Python 机器学习
简介
K-最近邻 (KNN) 算法是一种监督机器学习算法,可用于分类和回归预测问题。然而,在工业中它主要用于分类预测问题。以下两个属性将很好地定义 KNN:
- 惰性学习算法:KNN 是一种惰性学习算法,因为它没有专门的训练阶段,并在分类时使用所有数据进行训练。
- 非参数学习算法:KNN 也是一种非参数学习算法,因为它不对底层数据做任何假设。
KNN 算法的工作原理
K-最近邻 (KNN) 算法使用“特征相似性”来预测新数据点的值,这意味着新数据点的值将根据其与训练集中点的匹配程度进行分配。我们可以借助以下步骤理解其工作原理:
步骤 1:为了实现任何算法,我们需要数据集。因此,在 KNN 的第一步中,我们必须加载训练数据和测试数据。
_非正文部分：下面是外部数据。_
-- ==== Sys2Proof/Laws/Ops.lean ====
section
/-! SUPPORT. One lemma per shared operation that says once what it can do. -/

namespace Sys2Proof.Machine

/-! ### Chaining -/

theorem andThen_next_iff {r : Result} {g : State → Result} {t : State} :
    andThen r g = .next t ↔ ∃ s, r = .next s ∧ g s = .next t := by
  cases r <;> simp [andThen]

@[simp] theorem andThen_next (s : State) (g : State → Result) : andThen (.next s) g = g s := rfl

@[simp] theorem andThen_fault (f : Fault) (g : State → Result) :
    andThen (.fault f) g = .fault f := rfl

/-! ### Memory reads -/

theorem plainAddr_iff {a : Addr} :
    plainAddr a ↔ a ≠ lfsrAddr ∧ a ≠ seedAddr ∧ a ≠ pcStartAddr ∧ a ≠ dreg0Addr := Iff.rfl

theorem memReadData_lfsr (s : State) : memReadData 0x301 s = .ok s.lfs := rfl

/-- A load of a word that may be loaded gives the word. -/
theorem memReadData_loadable {a : Addr} {v : Data} {s : State} (h : DataLoadable a v s) :
    memReadData a s = .ok v := by
  obtain ⟨hp, h5, h6, h7, h8⟩ := h
  obtain ⟨h1, h2, h3, h4⟩ := plainAddr_iff.mp hp
  simp only [memReadData, h1, h2, h3, h4, h6, h7, h8, Nat.not_le.mpr h5, if_false, or_self]

/-- What a DATA read that succeeds has read. -/
theorem memReadData_ok_iff {a : Addr} {v : Data} {s : State} :
    memReadData a s = .ok v ↔ (a = 0x301 ∧ v = s.lfs) ∨ DataLoadable a v s := by
  constructor
  · intro h
    unfold memReadData at h
    split at h
    · rename_i ha; left; simp [lfsrAddr] at ha; simp_all
    · rename_i ha
      right
      split at h
      · simp at h
      · rename_i hb
        split at h
        · simp at h
        · split at h
          · simp at h
          · split at h
            · simp at h
            · split at h
              · simp at h
              · rename_i hr
                simp only [lfsrAddr, seedAddr, pcStartAddr, dreg0Addr, not_or] at ha hb
                injection h with h
                refine ⟨⟨ha, hb.1, hb.2.1, hb.2.2⟩, by omega, by assumption, by assumption, ?_⟩
                rw [hr, h]
  · rintro (⟨rfl, rfl⟩ | h)
    · rfl
    · exact memReadData_loadable h

theorem memReadCoef_ok_iff {a : Addr} {v : Coef} {s : State} :
    memReadCoef a s = .ok v ↔ CoefLoadable a v s := by
  unfold memReadCoef CoefLoadable
  constructor
  · intro h
    split at h
    · simp at h
    · split at h
      · simp at h
      · split at h
        · simp at h
        · split at h
          · simp at h
          · rename_i hr
            injection h with h
            exact ⟨by omega, by assumption, by assumption, by rw [hr, h]⟩
  · rintro ⟨h1, h2, h3, h4⟩
    simp [Nat.not_le.mpr h1, h2, h3, h4]

/-! ### Loads, stores, branches -/

theorem loadData_next {a : Addr} {dest : Data → State → State} {s t : State}
    (h : loadData a dest s = .next t) : ∃ v, memReadData a s = .ok v ∧ t = dest v s := by
  unfold loadData at h
  split at h
  · simp at h
  · rename_i v hv; exact ⟨v, hv, by simpa using h.symm⟩

theorem loadData_of_ok {a : Addr} {dest : Data → State → State} {s : State} {v : Data}
    (h : memReadData a s = .ok v) : loadData a dest s = .next (dest v s) := by
  simp [loadData, h]

theorem loadCoef_next {a : Addr} {dest : Coef → State → State} {s t : State}
    (h : loadCoef a dest s = .next t) : ∃ v, memReadCoef a s = .ok v ∧ t = dest v s := by
  unfold loadCoef at h
  split at h
  · simp at h
  · rename_i v hv; exact ⟨v, hv, by simpa using h.symm⟩

theorem loadCoef_of_ok {a : Addr} {dest : Coef → State → State} {s : State} {v : Coef}
    (h : memReadCoef a s = .ok v) : loadCoef a dest s = .next (dest v s) := by
  simp [loadCoef, h]

theorem loadIf_next {cond : Bool} {load : State → Result} {s t : State}
    (h : loadIf cond load s = .next t) :
    (cond = true ∧ load s = .next t) ∨ (cond = false ∧ t = s) := by
  cases cond
  · right; simpa [loadIf, eq_comm] using h
  · left; simpa [loadIf] using h

/-- A DATA store that goes through goes to DREG0 or to a plain implemented word. -/
theorem storeData_next {a : Addr} {v : Data} {s t : State} (h : storeData a v s = .next t) :
    (a = 0x2BE ∧ t = schedStore (.dreg0 v) s) ∨
    (DataStorable a s ∧ t = schedStore (.data a v) s) := by
  unfold storeData at h
  split at h
  · rename_i ha; left; exact ⟨by simpa [dreg0Addr] using ha, by simpa using h.symm⟩
  · split at h
    · simp at h
    · split at h
      · simp at h
      · rename_i h1 h2 h3
        simp only [lfsrAddr, seedAddr, pcStartAddr, dreg0Addr, not_or] at h1 h2
        right
        exact ⟨⟨⟨h2.2.2, h2.1, h2.2.1, h1⟩, by omega⟩, by simpa using h.symm⟩

theorem storeData_of_storable {a : Addr} {v : Data} {s : State} (h : DataStorable a s) :
    storeData a v s = .next (schedStore (.data a v) s) := by
  obtain ⟨hp, h5⟩ := h
  obtain ⟨h1, h2, h3, h4⟩ := plainAddr_iff.mp hp
  simp only [storeData, h1, h2, h3, h4, Nat.not_le.mpr h5, if_false, or_self]

theorem storeCoef_next {a : Addr} {v : Data} {s t : State} (h : storeCoef a v s = .next t) :
    a.toNat < s.cfg.coefWords ∧ t = schedStore (.coef a (v.setWidth 28)) s := by
  unfold storeCoef at h
  split at h
  · simp at h
  · exact ⟨by omega, by simpa using h.symm⟩

theorem branchIf_next {taken : Bool} {target : Addr} {s t : State}
    (h : branchIf taken target s = .next t) :
    inOwnWords target s = false ∧ target.toNat < s.cfg.imemWords ∧
    t = schedPipe (if taken then some target else none) false s := by
  unfold branchIf at h
  split at h
  · simp at h
  · rename_i h1
    split at h
    · simp at h
    · exact ⟨by simpa using h1, by omega, by simpa using h.symm⟩

/-! ### A meaning only schedules -/

/-- A state that differs from `s` in nothing but what is scheduled. -/
def SchedOnly (s t : State) : Prop := ∃ k, t = { s with sched := k }

theorem SchedOnly.refl (s : State) : SchedOnly s s := ⟨s.sched, rfl⟩

theorem SchedOnly.trans {s t u : State} (h : SchedOnly s t) (g : SchedOnly t u) :
    SchedOnly s u := by
  obtain ⟨k, rfl⟩ := h
  obtain ⟨k', rfl⟩ := g
  exact ⟨k', rfl⟩

theorem setB_schedOnly (v : Data) (s : State) : SchedOnly s (setB v s) := ⟨_, rfl⟩
theorem setL_schedOnly (v : Data) (s : State) : SchedOnly s (setL v s) := ⟨_, rfl⟩
theorem setMd_schedOnly (v : Data) (s : State) : SchedOnly s (setMd v s) := ⟨_, rfl⟩
theorem setMc_schedOnly (v : Coef) (s : State) : SchedOnly s (setMc v s) := ⟨_, rfl⟩
theorem setBr_schedOnly (v : Data) (s : State) : SchedOnly s (setBr v s) := ⟨_, rfl⟩
theorem setLr_schedOnly (v : Data) (s : State) : SchedOnly s (setLr v s) := ⟨_, rfl⟩
theorem setBl_schedOnly (v : Data) (s : State) : SchedOnly s (setBl v s) := ⟨_, rfl⟩
theorem clearAcc_schedOnly (s : State) : SchedOnly s (clearAcc s) := ⟨_, rfl⟩

theorem clearAccAgain_schedOnly (s : State) : SchedOnly s (clearAccAgain s) := by
  unfold clearAccAgain
  split
  · exact .refl s
  · exact clearAcc_schedOnly s

theorem writeSum_schedOnly (c : Clip) (d : Dest) (x : Acc) (s : State) :
    SchedOnly s (writeSum c d x s) := by
  cases d <;> exact ⟨_, rfl⟩

theorem addTo_next {a : OperandA} {b : OperandB} {c : Clip} {d : Dest} {s t : State}
    (h : addTo a b c d s = .next t) : t = writeSum c d (sumOf a b s) s := by
  simpa [addTo] using h.symm

theorem addTo_schedOnly {a : OperandA} {b : OperandB} {c : Clip} {d : Dest} {s t : State}
    (h : addTo a b c d s = .next t) : SchedOnly s t := by
  rw [addTo_next h]; exact writeSum_schedOnly c d _ s

theorem compare_schedOnly {a : OperandA} {b : OperandB} {s t : State}
    (h : compare a b s = .next t) : SchedOnly s t := by
  simp only [compare, Host.Outcome.next.injEq] at h; exact ⟨_, h.symm⟩

theorem loadData_schedOnly {a : Addr} {dest : Data → State → State} {s t : State}
    (hd : ∀ v u, SchedOnly u (dest v u)) (h : loadData a dest s = .next t) : SchedOnly s t := by
  obtain ⟨v, -, rfl⟩ := loadData_next h; exact hd v s

theorem loadCoef_schedOnly {a : Addr} {dest : Coef → State → State} {s t : State}
    (hd : ∀ v u, SchedOnly u (dest v u)) (h : loadCoef a dest s = .next t) : SchedOnly s t := by
  obtain ⟨v, -, rfl⟩ := loadCoef_next h; exact hd v s

theorem loadIf_schedOnly {cond : Bool} {load : State → Result} {s t : State}
    (hl : load s = .next t → SchedOnly s t) (h : loadIf cond load s = .next t) :
    SchedOnly s t := by
  obtain ⟨-, h⟩ | ⟨-, rfl⟩ := loadIf_next h
  · exact hl h
  · exact .refl _

theorem storeData_schedOnly {a : Addr} {v : Data} {s t : State}
    (h : storeData a v s = .next t) : SchedOnly s t := by
  obtain ⟨-, rfl⟩ | ⟨-, rfl⟩ := storeData_next h <;> exact ⟨_, rfl⟩

theorem storeCoef_schedOnly {a : Addr} {v : Data} {s t : State}
    (h : storeCoef a v s = .next t) : SchedOnly s t := by
  obtain ⟨-, rfl⟩ := storeCoef_next h; exact ⟨_, rfl⟩

theorem branchIf_schedOnly {taken : Bool} {target : Addr} {s t : State}
    (h : branchIf taken target s = .next t) : SchedOnly s t := by
  obtain ⟨-, -, rfl⟩ := branchIf_next h; exact ⟨_, rfl⟩

/-! ### The end of a clock and the host's turn -/

theorem endOfClock_next {s t : State} (h : endOfClock s = .next t) :
    s.sched.conflict = none ∧ t = settle s := by
  unfold endOfClock at h
  split at h
  · simp at h
  · rename_i hc; exact ⟨hc, by simpa using h.symm⟩

theorem endOfClock_of_clean {s : State} (h : s.sched.conflict = none) :
    endOfClock s = .next (settle s) := by simp [endOfClock, h]

theorem frameBoundary_next {s t : State} (h : frameBoundary s = .next t) :
    s.run = .stopped ∧ s.pipe = none ∧ t = frameRestart s := by
  unfold frameBoundary at h
  split at h
  · rename_i hc; exact ⟨hc.1, hc.2, by simpa using h.symm⟩
  · simp at h

/-- What the host's turn can change: an ESFR; or the seed, PC START or one memory word, by the word
on `Data_to_DSP_o`. -/
theorem hostTurn_next {free : Bool} {s t : State} (h : hostTurn free s = .next t) :
    t = s ∨ ∃ rest,
      (∃ e, t = { s with esfr := e, hostQueue := rest }) ∨
      t = { s with lfsrSeed := busData s.esfr, hostQueue := rest } ∨
      t = { s with pcStart := busData s.esfr, hostQueue := rest } ∨
      (∃ a, DataStorable a s ∧ t = { s with
        data := Memory.write s.data a.toNat (busData s.esfr), lastStore := some (.data, a),
        hostQueue := rest }) ∨
      (∃ a, a.toNat < s.cfg.coefWords ∧ t = { s with
        coef := Memory.write s.coef a.toNat (busCoef s.esfr), lastStore := some (.coef, a),
        hostQueue := rest }) := by
  unfold hostTurn at h
  split at h
  · left; simpa using h.symm
  · rename_i r v rest _
    right
    exact ⟨rest, .inl ⟨esfrWrite r v s.esfr, by simpa using h.symm⟩⟩
  · rename_i a rest _
    split at h
    · right
      refine ⟨rest, ?_⟩
      unfold hostWriteData at h
      split at h
      · right; left; simpa using h.symm
      · split at h
        · right; right; left; simpa using h.symm
        · split at h
          · simp at h
          · rename_i h1 h2 h3
            simp only [lfsrAddr, seedAddr, pcStartAddr, dreg0Addr, not_or] at h1 h2 h3
            right; right; right; left
            refine ⟨a, ⟨⟨h3.2.1, h1, h2, h3.1⟩, ?_⟩, by simpa using h.symm⟩
            have := h3.2.2
            omega
    · left; simpa using h.symm
  · rename_i a rest _
    split at h
    · right
      refine ⟨rest, ?_⟩
      unfold hostWriteCoef at h
      split at h
      · simp at h
      · rename_i h1
        right; right; right; right
        exact ⟨a, Nat.lt_of_not_le h1, by simpa using h.symm⟩
    · left; simpa using h.symm

/-- The host's turn raises no fault. -/
theorem hostTurn_ne_fault (free : Bool) (s : State) (f : Fault) : hostTurn free s ≠ .fault f := by
  unfold hostTurn hostWriteData hostWriteCoef
  repeat' split
  all_goals simp

/-! ### What a fault records -/

theorem memReadData_error {a : Addr} {s : State} {f : Fault} (h : memReadData a s = .error f) :
    f.site = siteOf s := by
  unfold memReadData at h
  repeat' split at h
  all_goals cases h
  all_goals rfl

theorem memReadCoef_error {a : Addr} {s : State} {f : Fault} (h : memReadCoef a s = .error f) :
    f.site = siteOf s := by
  unfold memReadCoef at h
  repeat' split at h
  all_goals cases h
  all_goals rfl

theorem loadData_fault {a : Addr} {dest : Data → State → State} {s : State} {f : Fault}
    (h : loadData a dest s = .fault f) : f.site = siteOf s := by
  unfold loadData at h
  split at h
  · rename_i e; cases h; exact memReadData_error e
  · cases h

theorem loadCoef_fault {a : Addr} {dest : Coef → State → State} {s : State} {f : Fault}
    (h : loadCoef a dest s = .fault f) : f.site = siteOf s := by
  unfold loadCoef at h
  split at h
  · rename_i e; cases h; exact memReadCoef_error e
  · cases h

theorem loadIf_fault {cond : Bool} {load : State → Result} {s : State} {f : Fault}
    (hl : load s = .fault f → f.site = siteOf s) (h : loadIf cond load s = .fault f) :
    f.site = siteOf s := by
  cases cond
  · cases h
  · exact hl h

theorem storeData_fault {a : Addr} {v : Data} {s : State} {f : Fault}
    (h : storeData a v s = .fault f) : f.site = siteOf s := by
  unfold storeData at h
  repeat' split at h
  all_goals cases h
  all_goals rfl

theorem storeCoef_fault {a : Addr} {v : Data} {s : State} {f : Fault}
    (h : storeCoef a v s = .fault f) : f.site = siteOf s := by
  unfold storeCoef at h
  split at h <;> cases h
  rfl

theorem branchIf_fault {taken : Bool} {a : Addr} {s : State} {f : Fault}
    (h : branchIf taken a s = .fault f) : f.site = siteOf s := by
  unfold branchIf at h
  repeat' split at h
  all_goals cases h
  all_goals rfl

end Sys2Proof.Machine
end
步骤 2:接下来,我们需要选择 K 的值,即最近数据点的数量。K 可以是任何整数。
步骤 3:对于测试数据中的每个点,执行以下操作:
3.1:借助任何方法(即:欧几里得、曼哈顿或汉明距离)计算测试数据与训练数据每行之间的距离。最常用的距离计算方法是欧几里得距离。
3.2:现在,根据距离值,将它们按升序排序。
3.3:接下来,它将从排序后的数组中选择前 K 行。
3.4:现在,它将根据这些行中最常见的类别将一个类别分配给测试点。
步骤 4:结束
示例
以下是理解 K 概念和 KNN 算法工作原理的示例:
假设我们有一个可以绘制如下的数据集:
现在,我们需要将带有黑点的新数据点(在点 60,60 处)分类到蓝色或红色类别中。我们假设 K = 3,即它将找到三个最近的数据点。如下图所示:
我们可以在上图中看到带有黑点的数据点的三个最近邻居。在这三个中,其中两个属于红色类别,因此黑点也将被分配到红色类别。
在 Python 中实现
我们知道 K-最近邻 (KNN) 算法可用于分类和回归。以下是 Python 中将 KNN 用作分类器和回归器的实现方法:
KNN 作为分类器 (KNN as Classifier)
首先,从导入必要的 Python 包开始:
import numpy as np
import matplotlib.pyplot as plt
import pandas as pd
接下来,从其网页链接下载鸢尾花数据集,如下所示:
接下来,我们需要为数据集分配列名,如下所示:
headernames = ['sepal-length', 'sepal-width', 'petal-length', 'petal-width', 'Class']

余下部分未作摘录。